Look through the records, and whenever a line includes the word "reasons", copy it.

*** Begin section ***

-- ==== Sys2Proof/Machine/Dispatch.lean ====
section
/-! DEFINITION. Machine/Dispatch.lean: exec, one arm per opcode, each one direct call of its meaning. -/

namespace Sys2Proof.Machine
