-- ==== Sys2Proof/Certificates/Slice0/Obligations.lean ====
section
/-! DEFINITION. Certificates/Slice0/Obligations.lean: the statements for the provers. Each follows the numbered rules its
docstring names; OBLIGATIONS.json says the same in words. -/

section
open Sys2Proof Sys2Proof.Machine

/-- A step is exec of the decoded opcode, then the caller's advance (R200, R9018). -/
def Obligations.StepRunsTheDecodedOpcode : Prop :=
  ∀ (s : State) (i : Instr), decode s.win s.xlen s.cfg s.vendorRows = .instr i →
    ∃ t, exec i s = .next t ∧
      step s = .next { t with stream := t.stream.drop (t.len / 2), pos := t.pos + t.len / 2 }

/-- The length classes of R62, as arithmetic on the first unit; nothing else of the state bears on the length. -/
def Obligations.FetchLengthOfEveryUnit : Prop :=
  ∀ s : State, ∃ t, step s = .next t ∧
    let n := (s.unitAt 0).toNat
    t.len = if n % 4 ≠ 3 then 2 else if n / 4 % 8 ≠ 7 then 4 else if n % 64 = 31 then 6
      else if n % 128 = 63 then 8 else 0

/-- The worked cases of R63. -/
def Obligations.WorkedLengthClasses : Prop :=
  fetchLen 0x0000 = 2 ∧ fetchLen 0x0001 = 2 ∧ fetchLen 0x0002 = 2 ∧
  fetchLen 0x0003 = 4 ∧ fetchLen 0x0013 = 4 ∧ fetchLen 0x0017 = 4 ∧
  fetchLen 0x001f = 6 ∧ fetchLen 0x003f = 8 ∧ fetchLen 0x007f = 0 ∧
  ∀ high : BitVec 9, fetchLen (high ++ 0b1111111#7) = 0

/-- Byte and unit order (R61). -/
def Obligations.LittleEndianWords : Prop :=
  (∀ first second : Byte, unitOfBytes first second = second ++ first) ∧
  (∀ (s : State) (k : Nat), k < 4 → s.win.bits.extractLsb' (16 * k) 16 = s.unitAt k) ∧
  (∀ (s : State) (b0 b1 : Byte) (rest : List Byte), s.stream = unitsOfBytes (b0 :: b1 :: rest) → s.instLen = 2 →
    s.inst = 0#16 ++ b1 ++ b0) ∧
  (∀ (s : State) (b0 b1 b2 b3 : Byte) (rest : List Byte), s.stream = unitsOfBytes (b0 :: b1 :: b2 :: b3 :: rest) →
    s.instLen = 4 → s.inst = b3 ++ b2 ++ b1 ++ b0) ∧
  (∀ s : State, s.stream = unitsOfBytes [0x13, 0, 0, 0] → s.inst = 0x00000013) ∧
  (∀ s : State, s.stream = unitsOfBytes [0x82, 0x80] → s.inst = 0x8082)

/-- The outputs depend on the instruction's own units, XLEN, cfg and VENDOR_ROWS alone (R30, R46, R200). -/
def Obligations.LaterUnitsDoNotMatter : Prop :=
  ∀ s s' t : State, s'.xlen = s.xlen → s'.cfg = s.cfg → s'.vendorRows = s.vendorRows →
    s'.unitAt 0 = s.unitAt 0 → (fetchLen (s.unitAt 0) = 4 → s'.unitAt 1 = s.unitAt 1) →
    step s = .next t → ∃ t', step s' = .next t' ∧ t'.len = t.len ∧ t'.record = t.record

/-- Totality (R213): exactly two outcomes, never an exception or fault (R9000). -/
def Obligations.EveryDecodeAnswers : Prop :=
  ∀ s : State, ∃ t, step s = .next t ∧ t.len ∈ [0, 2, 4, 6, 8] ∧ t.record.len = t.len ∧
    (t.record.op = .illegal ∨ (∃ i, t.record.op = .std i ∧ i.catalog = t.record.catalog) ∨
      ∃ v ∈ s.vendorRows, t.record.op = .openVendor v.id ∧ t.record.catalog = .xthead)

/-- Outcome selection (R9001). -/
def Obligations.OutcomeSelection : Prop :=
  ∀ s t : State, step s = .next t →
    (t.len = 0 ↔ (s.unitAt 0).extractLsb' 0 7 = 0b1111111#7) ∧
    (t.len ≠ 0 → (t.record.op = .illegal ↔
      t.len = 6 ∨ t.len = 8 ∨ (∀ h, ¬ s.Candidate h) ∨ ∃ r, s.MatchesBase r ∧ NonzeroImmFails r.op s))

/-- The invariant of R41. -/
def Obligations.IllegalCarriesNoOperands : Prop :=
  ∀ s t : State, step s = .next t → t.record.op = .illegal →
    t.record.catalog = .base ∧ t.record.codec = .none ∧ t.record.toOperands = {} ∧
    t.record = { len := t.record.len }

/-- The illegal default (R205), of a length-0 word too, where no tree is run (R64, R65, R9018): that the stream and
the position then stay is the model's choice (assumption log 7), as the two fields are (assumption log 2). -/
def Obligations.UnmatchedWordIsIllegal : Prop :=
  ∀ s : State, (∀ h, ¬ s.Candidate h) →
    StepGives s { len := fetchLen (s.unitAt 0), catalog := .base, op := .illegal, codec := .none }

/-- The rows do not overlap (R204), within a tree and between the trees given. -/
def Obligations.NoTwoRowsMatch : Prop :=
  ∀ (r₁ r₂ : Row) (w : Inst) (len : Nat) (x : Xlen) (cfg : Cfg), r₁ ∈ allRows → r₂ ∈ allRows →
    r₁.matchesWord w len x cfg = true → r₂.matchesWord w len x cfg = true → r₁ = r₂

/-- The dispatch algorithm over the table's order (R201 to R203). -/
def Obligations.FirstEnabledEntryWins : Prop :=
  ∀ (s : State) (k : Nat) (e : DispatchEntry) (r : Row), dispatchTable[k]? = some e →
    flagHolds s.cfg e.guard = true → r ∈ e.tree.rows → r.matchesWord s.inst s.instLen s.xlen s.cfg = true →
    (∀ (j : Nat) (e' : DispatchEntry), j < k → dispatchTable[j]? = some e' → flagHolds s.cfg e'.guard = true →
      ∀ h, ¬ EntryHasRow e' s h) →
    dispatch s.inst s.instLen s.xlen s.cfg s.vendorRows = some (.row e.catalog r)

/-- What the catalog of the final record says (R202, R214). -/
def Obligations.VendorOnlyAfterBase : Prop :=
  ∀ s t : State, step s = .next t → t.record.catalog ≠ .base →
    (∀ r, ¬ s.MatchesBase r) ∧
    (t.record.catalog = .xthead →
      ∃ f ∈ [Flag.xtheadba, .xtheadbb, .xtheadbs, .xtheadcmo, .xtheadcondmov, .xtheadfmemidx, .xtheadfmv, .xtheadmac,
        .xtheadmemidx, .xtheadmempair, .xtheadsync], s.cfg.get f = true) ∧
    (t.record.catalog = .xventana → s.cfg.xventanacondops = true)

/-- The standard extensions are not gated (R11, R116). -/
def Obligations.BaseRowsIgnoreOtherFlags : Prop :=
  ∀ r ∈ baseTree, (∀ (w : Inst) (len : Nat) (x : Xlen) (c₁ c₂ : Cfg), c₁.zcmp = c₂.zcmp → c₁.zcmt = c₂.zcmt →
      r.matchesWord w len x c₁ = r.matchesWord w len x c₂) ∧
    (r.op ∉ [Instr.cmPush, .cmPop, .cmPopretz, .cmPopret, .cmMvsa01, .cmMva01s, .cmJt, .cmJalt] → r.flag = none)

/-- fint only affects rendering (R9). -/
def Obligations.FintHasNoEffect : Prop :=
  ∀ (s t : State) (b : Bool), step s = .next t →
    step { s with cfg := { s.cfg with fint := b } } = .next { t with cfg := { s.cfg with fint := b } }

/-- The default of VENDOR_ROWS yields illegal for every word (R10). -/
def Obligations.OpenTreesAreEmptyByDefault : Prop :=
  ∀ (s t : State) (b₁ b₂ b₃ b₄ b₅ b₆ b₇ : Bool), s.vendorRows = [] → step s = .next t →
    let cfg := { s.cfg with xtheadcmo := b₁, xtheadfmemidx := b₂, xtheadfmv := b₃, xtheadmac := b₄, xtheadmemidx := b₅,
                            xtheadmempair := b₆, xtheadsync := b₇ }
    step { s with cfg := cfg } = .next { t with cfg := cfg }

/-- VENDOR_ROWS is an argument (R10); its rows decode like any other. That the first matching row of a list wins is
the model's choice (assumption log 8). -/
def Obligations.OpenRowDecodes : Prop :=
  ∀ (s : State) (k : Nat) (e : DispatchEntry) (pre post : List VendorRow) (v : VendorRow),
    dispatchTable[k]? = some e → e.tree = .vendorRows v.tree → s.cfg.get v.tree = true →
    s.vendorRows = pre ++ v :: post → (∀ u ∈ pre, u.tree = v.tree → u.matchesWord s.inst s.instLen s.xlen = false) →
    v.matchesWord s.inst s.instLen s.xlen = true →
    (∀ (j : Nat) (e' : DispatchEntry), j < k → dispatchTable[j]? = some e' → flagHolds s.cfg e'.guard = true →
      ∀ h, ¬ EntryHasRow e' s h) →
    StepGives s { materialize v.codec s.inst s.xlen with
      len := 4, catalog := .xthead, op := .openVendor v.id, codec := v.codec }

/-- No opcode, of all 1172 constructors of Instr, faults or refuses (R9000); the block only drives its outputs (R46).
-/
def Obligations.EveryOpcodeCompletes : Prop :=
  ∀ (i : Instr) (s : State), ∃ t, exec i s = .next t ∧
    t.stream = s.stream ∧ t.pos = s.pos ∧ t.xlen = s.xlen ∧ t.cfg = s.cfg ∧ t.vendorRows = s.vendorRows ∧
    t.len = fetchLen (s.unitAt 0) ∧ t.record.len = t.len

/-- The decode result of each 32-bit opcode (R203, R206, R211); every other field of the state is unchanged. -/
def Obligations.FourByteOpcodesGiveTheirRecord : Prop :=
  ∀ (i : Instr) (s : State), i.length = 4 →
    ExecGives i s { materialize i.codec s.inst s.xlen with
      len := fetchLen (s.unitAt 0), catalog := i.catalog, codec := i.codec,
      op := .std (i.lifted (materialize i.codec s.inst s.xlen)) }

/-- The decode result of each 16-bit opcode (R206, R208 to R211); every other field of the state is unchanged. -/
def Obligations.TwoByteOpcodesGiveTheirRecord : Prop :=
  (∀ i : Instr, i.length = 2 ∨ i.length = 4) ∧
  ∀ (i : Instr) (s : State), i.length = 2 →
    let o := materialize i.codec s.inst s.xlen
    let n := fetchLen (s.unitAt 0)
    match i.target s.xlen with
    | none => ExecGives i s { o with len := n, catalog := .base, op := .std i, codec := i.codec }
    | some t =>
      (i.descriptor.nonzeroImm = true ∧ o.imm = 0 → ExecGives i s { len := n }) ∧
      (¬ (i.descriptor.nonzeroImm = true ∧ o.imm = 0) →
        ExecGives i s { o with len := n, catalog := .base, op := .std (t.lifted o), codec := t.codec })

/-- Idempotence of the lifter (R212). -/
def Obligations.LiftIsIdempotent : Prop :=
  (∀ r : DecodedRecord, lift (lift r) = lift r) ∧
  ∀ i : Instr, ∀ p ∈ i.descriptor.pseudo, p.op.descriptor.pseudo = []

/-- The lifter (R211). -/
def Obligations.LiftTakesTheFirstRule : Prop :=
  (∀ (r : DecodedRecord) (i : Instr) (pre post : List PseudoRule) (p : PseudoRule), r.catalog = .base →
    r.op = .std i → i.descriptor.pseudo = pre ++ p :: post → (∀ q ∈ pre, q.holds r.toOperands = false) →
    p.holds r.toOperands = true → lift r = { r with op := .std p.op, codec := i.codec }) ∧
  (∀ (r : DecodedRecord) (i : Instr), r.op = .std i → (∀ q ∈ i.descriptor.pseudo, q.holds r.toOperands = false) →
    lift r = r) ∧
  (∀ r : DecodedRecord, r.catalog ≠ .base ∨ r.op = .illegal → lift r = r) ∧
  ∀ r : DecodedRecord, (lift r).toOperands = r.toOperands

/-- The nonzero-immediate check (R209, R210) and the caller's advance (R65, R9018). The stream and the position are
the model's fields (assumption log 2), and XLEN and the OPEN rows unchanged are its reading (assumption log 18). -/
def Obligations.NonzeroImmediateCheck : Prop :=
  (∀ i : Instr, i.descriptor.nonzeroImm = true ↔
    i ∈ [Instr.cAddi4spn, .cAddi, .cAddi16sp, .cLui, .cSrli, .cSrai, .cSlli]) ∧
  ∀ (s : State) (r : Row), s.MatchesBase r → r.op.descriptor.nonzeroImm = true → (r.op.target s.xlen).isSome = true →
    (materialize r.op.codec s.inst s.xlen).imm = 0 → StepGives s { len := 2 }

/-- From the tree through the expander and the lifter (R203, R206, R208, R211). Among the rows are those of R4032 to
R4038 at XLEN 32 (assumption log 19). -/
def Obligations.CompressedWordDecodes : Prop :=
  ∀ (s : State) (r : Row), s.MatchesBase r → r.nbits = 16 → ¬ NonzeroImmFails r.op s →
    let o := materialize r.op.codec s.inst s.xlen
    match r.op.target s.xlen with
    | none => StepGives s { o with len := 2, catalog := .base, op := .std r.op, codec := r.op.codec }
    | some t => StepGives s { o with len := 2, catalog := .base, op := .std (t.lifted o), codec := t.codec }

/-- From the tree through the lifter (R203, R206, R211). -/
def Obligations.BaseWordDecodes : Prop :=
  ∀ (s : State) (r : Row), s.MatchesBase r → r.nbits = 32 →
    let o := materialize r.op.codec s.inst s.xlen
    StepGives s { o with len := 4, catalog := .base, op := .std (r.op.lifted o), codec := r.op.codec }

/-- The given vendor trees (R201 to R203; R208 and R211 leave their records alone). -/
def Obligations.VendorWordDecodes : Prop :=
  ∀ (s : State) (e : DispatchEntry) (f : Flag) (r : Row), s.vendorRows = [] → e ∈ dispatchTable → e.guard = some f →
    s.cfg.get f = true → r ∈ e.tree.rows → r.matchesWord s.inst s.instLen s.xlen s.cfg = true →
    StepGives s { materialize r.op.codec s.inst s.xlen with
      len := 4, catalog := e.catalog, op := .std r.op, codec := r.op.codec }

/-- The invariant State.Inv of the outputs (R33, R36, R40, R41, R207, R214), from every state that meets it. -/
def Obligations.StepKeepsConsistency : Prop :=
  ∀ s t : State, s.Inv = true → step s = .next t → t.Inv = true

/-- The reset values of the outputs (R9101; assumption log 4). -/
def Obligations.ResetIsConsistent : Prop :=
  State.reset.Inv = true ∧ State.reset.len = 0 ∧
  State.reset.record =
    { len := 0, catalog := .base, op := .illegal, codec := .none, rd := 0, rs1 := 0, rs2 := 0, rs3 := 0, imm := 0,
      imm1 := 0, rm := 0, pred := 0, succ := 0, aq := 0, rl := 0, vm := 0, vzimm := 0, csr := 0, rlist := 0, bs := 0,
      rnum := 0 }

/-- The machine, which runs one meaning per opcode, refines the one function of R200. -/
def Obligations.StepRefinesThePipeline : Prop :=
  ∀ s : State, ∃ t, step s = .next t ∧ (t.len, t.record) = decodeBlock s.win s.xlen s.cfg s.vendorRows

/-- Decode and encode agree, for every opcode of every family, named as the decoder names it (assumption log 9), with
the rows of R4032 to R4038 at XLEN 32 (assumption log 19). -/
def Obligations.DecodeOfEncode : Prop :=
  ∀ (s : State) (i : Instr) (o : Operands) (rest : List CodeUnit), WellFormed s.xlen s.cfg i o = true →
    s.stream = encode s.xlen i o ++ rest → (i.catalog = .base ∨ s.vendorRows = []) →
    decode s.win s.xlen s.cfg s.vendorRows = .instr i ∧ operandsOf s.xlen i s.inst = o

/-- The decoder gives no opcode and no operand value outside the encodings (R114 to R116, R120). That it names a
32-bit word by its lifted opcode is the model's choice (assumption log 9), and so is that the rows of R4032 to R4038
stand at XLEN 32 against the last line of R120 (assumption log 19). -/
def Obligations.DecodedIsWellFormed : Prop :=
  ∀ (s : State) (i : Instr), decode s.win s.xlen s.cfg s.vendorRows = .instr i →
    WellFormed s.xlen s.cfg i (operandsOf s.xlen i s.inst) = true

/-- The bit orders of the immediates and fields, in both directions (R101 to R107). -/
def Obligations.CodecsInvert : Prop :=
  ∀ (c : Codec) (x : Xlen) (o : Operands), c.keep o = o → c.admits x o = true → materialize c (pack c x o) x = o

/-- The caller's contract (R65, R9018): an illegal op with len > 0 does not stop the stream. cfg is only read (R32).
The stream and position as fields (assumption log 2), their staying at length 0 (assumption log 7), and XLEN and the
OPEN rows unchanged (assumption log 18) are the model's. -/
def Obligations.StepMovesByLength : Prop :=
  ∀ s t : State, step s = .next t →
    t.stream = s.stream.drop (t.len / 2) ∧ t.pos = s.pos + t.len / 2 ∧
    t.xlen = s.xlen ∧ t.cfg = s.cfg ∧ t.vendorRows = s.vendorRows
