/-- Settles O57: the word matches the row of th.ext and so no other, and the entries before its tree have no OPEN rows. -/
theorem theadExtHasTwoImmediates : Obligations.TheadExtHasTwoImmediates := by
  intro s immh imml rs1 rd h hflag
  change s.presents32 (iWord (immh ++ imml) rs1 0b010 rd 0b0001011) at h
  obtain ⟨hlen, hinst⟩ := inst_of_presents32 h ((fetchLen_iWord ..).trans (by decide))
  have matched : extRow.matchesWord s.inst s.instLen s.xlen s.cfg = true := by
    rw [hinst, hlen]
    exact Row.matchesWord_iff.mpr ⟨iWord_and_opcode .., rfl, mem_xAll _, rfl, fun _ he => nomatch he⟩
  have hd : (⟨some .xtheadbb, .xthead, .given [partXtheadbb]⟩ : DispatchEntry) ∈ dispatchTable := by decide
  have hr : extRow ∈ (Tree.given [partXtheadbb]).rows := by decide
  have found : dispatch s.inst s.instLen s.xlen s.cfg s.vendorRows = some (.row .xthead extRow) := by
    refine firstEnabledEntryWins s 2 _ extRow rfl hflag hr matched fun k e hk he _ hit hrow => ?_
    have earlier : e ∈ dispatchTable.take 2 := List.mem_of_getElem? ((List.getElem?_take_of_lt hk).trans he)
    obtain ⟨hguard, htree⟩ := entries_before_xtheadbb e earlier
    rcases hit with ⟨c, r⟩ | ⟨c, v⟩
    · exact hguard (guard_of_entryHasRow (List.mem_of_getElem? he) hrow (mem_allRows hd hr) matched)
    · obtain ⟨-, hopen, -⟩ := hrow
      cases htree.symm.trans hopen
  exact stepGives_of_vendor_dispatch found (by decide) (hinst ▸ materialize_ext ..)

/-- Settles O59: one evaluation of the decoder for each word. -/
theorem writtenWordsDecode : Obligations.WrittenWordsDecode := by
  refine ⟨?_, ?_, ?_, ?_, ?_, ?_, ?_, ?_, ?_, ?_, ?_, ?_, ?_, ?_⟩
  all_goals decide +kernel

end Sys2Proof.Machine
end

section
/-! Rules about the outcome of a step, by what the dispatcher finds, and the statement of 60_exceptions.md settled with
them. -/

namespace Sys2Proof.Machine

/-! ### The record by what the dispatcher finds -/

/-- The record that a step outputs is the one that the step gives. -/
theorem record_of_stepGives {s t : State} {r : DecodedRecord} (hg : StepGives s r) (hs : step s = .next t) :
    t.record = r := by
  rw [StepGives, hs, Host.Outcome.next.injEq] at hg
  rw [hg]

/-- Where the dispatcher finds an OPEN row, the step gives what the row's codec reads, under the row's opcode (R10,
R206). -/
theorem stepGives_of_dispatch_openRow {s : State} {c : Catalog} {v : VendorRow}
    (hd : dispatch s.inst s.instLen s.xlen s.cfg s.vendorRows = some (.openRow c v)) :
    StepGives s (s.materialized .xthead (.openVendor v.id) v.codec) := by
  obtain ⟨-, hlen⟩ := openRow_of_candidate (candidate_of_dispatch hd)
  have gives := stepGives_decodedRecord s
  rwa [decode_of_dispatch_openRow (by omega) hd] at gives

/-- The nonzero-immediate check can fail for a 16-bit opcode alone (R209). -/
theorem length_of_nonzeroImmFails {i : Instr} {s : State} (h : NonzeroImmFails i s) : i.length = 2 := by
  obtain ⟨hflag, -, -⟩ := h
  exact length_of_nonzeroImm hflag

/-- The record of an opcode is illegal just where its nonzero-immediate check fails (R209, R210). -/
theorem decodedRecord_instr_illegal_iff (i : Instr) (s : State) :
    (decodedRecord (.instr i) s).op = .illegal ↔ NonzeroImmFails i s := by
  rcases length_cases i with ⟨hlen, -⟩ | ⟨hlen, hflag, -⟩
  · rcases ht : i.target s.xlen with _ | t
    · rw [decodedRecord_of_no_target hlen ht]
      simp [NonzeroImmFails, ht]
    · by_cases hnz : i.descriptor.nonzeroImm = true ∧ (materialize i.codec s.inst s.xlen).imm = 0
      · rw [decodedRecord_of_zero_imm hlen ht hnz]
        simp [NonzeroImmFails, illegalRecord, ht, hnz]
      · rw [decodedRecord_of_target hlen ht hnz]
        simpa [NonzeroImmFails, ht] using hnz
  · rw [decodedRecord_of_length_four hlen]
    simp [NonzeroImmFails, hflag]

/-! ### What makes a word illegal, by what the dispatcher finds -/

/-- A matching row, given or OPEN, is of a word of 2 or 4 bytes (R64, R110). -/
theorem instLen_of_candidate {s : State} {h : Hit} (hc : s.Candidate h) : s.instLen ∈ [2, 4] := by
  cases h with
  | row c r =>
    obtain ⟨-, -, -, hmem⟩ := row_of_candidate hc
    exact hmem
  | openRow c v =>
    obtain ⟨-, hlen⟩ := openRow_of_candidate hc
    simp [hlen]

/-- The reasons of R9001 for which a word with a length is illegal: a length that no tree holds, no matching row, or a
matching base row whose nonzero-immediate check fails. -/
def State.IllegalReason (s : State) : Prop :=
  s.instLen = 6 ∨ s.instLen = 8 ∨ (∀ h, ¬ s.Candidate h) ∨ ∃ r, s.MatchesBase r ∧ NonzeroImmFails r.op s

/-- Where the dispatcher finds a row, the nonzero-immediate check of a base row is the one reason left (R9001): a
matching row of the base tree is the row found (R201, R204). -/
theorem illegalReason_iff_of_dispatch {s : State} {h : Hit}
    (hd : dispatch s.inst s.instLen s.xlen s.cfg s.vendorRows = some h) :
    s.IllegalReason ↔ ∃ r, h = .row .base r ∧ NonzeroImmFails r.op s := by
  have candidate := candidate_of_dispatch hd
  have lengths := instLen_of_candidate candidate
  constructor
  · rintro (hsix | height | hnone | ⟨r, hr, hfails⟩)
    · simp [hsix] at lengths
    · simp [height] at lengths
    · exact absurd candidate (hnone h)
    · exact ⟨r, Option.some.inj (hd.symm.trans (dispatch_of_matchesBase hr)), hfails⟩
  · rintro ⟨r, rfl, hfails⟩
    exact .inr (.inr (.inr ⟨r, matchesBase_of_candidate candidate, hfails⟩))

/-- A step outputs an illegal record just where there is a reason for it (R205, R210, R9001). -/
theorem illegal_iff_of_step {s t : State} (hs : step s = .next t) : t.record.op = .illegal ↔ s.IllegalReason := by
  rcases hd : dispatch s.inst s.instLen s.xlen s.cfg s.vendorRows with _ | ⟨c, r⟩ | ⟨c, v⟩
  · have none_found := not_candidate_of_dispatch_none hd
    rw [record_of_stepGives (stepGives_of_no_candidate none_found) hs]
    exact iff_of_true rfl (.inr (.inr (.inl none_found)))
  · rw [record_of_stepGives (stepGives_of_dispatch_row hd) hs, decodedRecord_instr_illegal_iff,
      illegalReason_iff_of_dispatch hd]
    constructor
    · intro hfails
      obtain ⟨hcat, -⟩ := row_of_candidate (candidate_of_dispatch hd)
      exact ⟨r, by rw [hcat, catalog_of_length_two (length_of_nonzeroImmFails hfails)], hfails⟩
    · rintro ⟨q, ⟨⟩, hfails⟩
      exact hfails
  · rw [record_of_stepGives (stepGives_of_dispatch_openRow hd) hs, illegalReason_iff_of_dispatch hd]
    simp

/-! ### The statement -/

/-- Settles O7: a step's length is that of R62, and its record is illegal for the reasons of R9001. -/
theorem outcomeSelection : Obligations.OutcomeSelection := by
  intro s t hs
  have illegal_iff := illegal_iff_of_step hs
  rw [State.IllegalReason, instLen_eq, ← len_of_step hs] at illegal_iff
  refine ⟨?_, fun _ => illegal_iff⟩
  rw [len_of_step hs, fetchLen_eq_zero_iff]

*** End section ***

* [SOLUTION TO THIS PROBLEM]
/-- The reasons of R9001 for which a word with a length is illegal: a length that no tree holds, no matching row, or a
/-- Settles O7: a step's length is that of R62, and its record is illegal for the reasons of R9001. -/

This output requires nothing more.